For the Recently Diagnosed
I started playing the violin badly when I was about 10, and I’ve been playing badly ever since. As a result, I sometimes have trouble remembering what it’s like not to know how to hold the bow or how to curve my fingers over the strings. When I want to remember, I try playing the violin by holding the bow in my left hand and fingering with my right. “Wow! This is really hard,” I think to myself. “How does anyone do it?”
The same is true of my type 2 diabetes. I sometimes have trouble remembering what it was like when I had just been diagnosed and everything seemed so hard, but I’m going to try.
One thing I do remember was the sense of panic. All the popular press articles about diabetes mentioned losing legs or going blind from diabetes. This was scary.
Then there was the diet. On Monday for breakfast I had orange juice and a poached egg on white toast and butter. On Tuesday, after the diagnosis, all these foods were supposed to be bad, either too sugary or too much fat.
What could I eat?
Like most people at that time (1996) I started out with the low-fat American Diabetes Association diet, although I modified it a bit to eat three vegetables (5 g of carbs) for each starch (15 g of carbs). It just didn’t make sense to me to eat a lot of bread and rice when I had a disease in which I couldn’t process starch.
But the diet allowed only 2 oz of lean meat at every meal, which made me feel very deprived, and I was ravenously hungry most of the time. I did lose weight, but I decided I didn’t want to live if I was ravenously hungry all the time, so I gradually switched to a low-carb diet. My hunger disappeared.
My weight loss slowed down too, but over the years it’s slowly continued because I’m now satisfied with a lot less food, and as a result I now have a normal body mass index.
With time, I came to realize that the horrible side effects of diabetes aren’t preordained. It’s not diabetes that causes blindness and kidney failure. It’s poorly controlled diabetes that has these terrible side effects. As William Polansky, diabetes educator and author of Diabetes Burnout, says, “Well-controlled diabetes causes nothing.”
Still, it takes time to come to terms with it all. So if you’ve recently been diagnosed, don’t panic. Take a deep breath and start learning as much as you can about this disease. It’s not going to kill you right away. If you control it well, it probably won’t even damage you.
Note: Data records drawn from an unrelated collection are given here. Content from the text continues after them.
-- ==== Sys2Proof/Machine/Step.lean ====
section
/-! DEFINITION. The step of the machine, and the placing of an instruction for its next step. -/
namespace Sys2Proof.Machine

/-- One step (R50, R76): `stepOnce`. -/
def step (s : State) : Host.Outcome State Fault Refusal := stepOnce s

/-- The state with an opcode-table word placed where the next step fetches its instruction: `placeTableWord`. -/
def State.withFetchWord (s : State) (nbits w : Nat) : State := placeTableWord s nbits w

end Sys2Proof.Machine
end

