-- ==== Sys2Proof/Proofs/HeaderModes.lean ====
section
/-! The header class (R58) against the raw width (R62, R63): a header is short exactly where the low five bits of its byte 1
are not all 0. -/
namespace Sys2Proof.Machine

theorem isEndMode_iff {m : Byte} : isEndMode m = true ↔ m &&& 0x5F#8 = 0x00#8 := beq_iff_eq

theorem isLongMode_iff {m : Byte} : isLongMode m = true ↔ m &&& 0x5F#8 = 0x40#8 := beq_iff_eq

theorem isLongMode_eq_false_of_isEndMode {m : Byte} (isEnd : isEndMode m = true) : isLongMode m = false := by
  rw [isLongMode, isEndMode_iff.mp isEnd]; rfl

theorem classify_eq_endOfList_iff {m : Byte} : classify m = .endOfList ↔ m &&& 0x5F#8 = 0x00#8 := by
  rw [← isEndMode_iff]
  cases isEnd : isEndMode m
  · cases isLong : isLongMode m <;> simp [classify, isEnd, isLong]
  · simp [classify, isEnd]

theorem classify_eq_long_iff {m : Byte} : classify m = .long ↔ m &&& 0x5F#8 = 0x40#8 := by
  rw [← isLongMode_iff]
  cases isEnd : isEndMode m
  · cases isLong : isLongMode m <;> simp [classify, isEnd, isLong]
  · simp [classify, isEnd, isLongMode_eq_false_of_isEndMode isEnd]

theorem classify_eq_short_iff {m : Byte} :
    classify m = .short ↔ m &&& 0x5F#8 ≠ 0x00#8 ∧ m &&& 0x5F#8 ≠ 0x40#8 := by
  rw [ne_eq, ne_eq, ← classify_eq_endOfList_iff, ← classify_eq_long_iff]
  cases classify m <;> decide

/-- The bits R58 tests are bit 6 and the raw width. -/
theorem classMask_eq (m : Byte) :
    m &&& 0x5F#8 = (BitVec.ofBool (bitOf m 6)).setWidth 8 <<< 6 ||| (bitsOf m 0 5).setWidth 8 := by
  revert m; decide

/-- With raw width 0, bit 6 alone chooses between the two masked values of R58. -/
theorem classMask_of_rawWidth_zero {m : Byte} (raw : bitsOf m 0 5 = 0#5) :
    m &&& 0x5F#8 = if bitOf m 6 then 0x40#8 else 0x00#8 := by
  rw [classMask_eq, raw]
  cases bitOf m 6 <;> rfl

theorem rawWidth_classMask (m : Byte) : bitsOf (m &&& 0x5F#8) 0 5 = bitsOf m 0 5 := by
  revert m; decide

/-- R63 in both directions: each of the two masked values of the other classes has raw width 0. -/
theorem classify_eq_short_iff_rawWidth_ne_zero {m : Byte} : classify m = .short ↔ bitsOf m 0 5 ≠ 0#5 := by
  rw [classify_eq_short_iff]
  constructor
  · rintro ⟨notEnd, notLong⟩ raw
    have mask := classMask_of_rawWidth_zero raw
    cases bit6 : bitOf m 6
    · exact notEnd (by simpa [bit6] using mask)
    · exact notLong (by simpa [bit6] using mask)
  · intro nonzero
    rw [← rawWidth_classMask] at nonzero
    constructor <;> intro mask <;> exact nonzero (by rw [mask]; rfl)

theorem bitsOf_setWidth (w : BitVec 5) : bitsOf (w.setWidth 8) 0 5 = w := by
  apply BitVec.eq_of_toNat_eq
  simp only [bitsOf, BitVec.extractLsb'_toNat, BitVec.toNat_setWidth, Nat.shiftRight_zero]
  omega

theorem decodeWidth_le_of_ne_zero {w : BitVec 5} (nonzero : w ≠ 0#5) : decodeWidth w ≤ 31 := by
  have : w.toNat ≠ 0 := fun h => nonzero (BitVec.eq_of_toNat_eq h)
  rw [decodeWidth_eq]; omega

/-- R62 backwards: a width up to 32 is that of the raw field 32 less it, which is 0 for 32. -/
theorem decodeWidth_ofNat_sub {n : Nat} (pos : 1 ≤ n) (le : n ≤ 32) : decodeWidth (BitVec.ofNat 5 (32 - n)) = n := by
  rw [decodeWidth_eq, BitVec.toNat_ofNat]; omega

/-- The witness is the byte 1 with palette 0 and the raw width that R62 takes to `n`. -/
theorem exists_short_of_width {n : Nat} (pos : 1 ≤ n) (le : n ≤ 31) :
    ∃ m : Byte, classify m = .short ∧ decodeWidth (bitsOf m 0 5) = n := by
  have width := decodeWidth_ofNat_sub pos (by omega)
  have nonzero : BitVec.ofNat 5 (32 - n) ≠ 0#5 := by
    intro raw
    rw [raw, decodeWidth_eq, BitVec.toNat_ofNat] at width
    omega
  refine ⟨(BitVec.ofNat 5 (32 - n)).setWidth 8, ?_, by rw [bitsOf_setWidth, width]⟩
  rwa [classify_eq_short_iff_rawWidth_ne_zero, bitsOf_setWidth]

/-- Settles O5: raw width 0 makes the position an end or a long header (R63), and R62 is inverted for the rest. -/
theorem shortHeadersEncodeWidths1To31 : Obligations.ShortHeadersEncodeWidths1To31 := by
  refine ⟨decodeWidth_eq, fun m raw => ?rawZero, fun m short => ?short, fun n => exists_short_of_width,
    fun n pos le => ⟨_, decodeWidth_ofNat_sub pos le⟩⟩
  case rawZero =>
    rw [classify_eq_endOfList_iff, classify_eq_long_iff, classMask_of_rawWidth_zero raw]
    exact ⟨fun bit6 => by simp [bit6], fun bit6 => by simp [bit6]⟩
  case short =>
    have nonzero := classify_eq_short_iff_rawWidth_ne_zero.mp short
    exact ⟨nonzero, (decodeWidth_bounds _).1, decodeWidth_le_of_ne_zero nonzero⟩

end Sys2Proof.Machine
end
In fact, as one person said, the secret to good health is to get a chronic disease that forces you to take care of yourself. You may be healthier in 5 or 10 years than you are now.
Without diabetes you could live on junk food and never get any exercise except getting up occasionally to change the TV channels when you misplaced your remote. Then one day you’d probably drop from a heart attack. With diabetes, you’ll eat a healthy diet and get as much exercise as your age and physical condition allow. You may lose a lot of weight and feel much better about yourself as a result.
When I was diagnosed with type 2, I’d been trying to lose weight for about 30 years, the usual way. I’d eat less, especially fewer desserts, and I’d lose some weight. Then I’d think I was a thin person and stop dieting, and all the weight would come back, plus a little more. So in those 30 years I’d managed to put on an extra 30 pounds, a lot when you’re only 5 feet tall.
When I was diagnosed, I knew I couldn’t yo-yo diet anymore. This was serious. This wasn’t vanity. This was health. So I took it seriously and stuck to a diet even when my weight was down to an acceptable level. Weight isn’t everything. Blood glucose levels are also important, and diet plays a big role in what your glucose levels are.
Today I sometimes wonder why I ever liked some of the foods I used to eat. They’re really pretty tasteless, mostly sugar and salt and artificial flavorings.
Yes, type 2 diabetes can be a burden. But it can also be a blessing. It can be the kick in the pants you need to transition to a healthier lifestyle.
I know it’s hard to accept this at first. It takes time.
As you learn, remember that you have many “diabetes colleagues” who have gone through what you’re going through now and understand. With the Internet, we can now be in touch with these people. Reach out to them. Ask questions. Learn from their experiences as well as from your own.
As with my trying to play the violin left-handed, you may think, “Wow! This is really hard. How does anyone do it?” Yes, it’s very hard at first. But know that it does get easier.
So hang in there! Like many people with type 2 now getting normal blood sugar levels and enjoying active pursuits, you can do it too.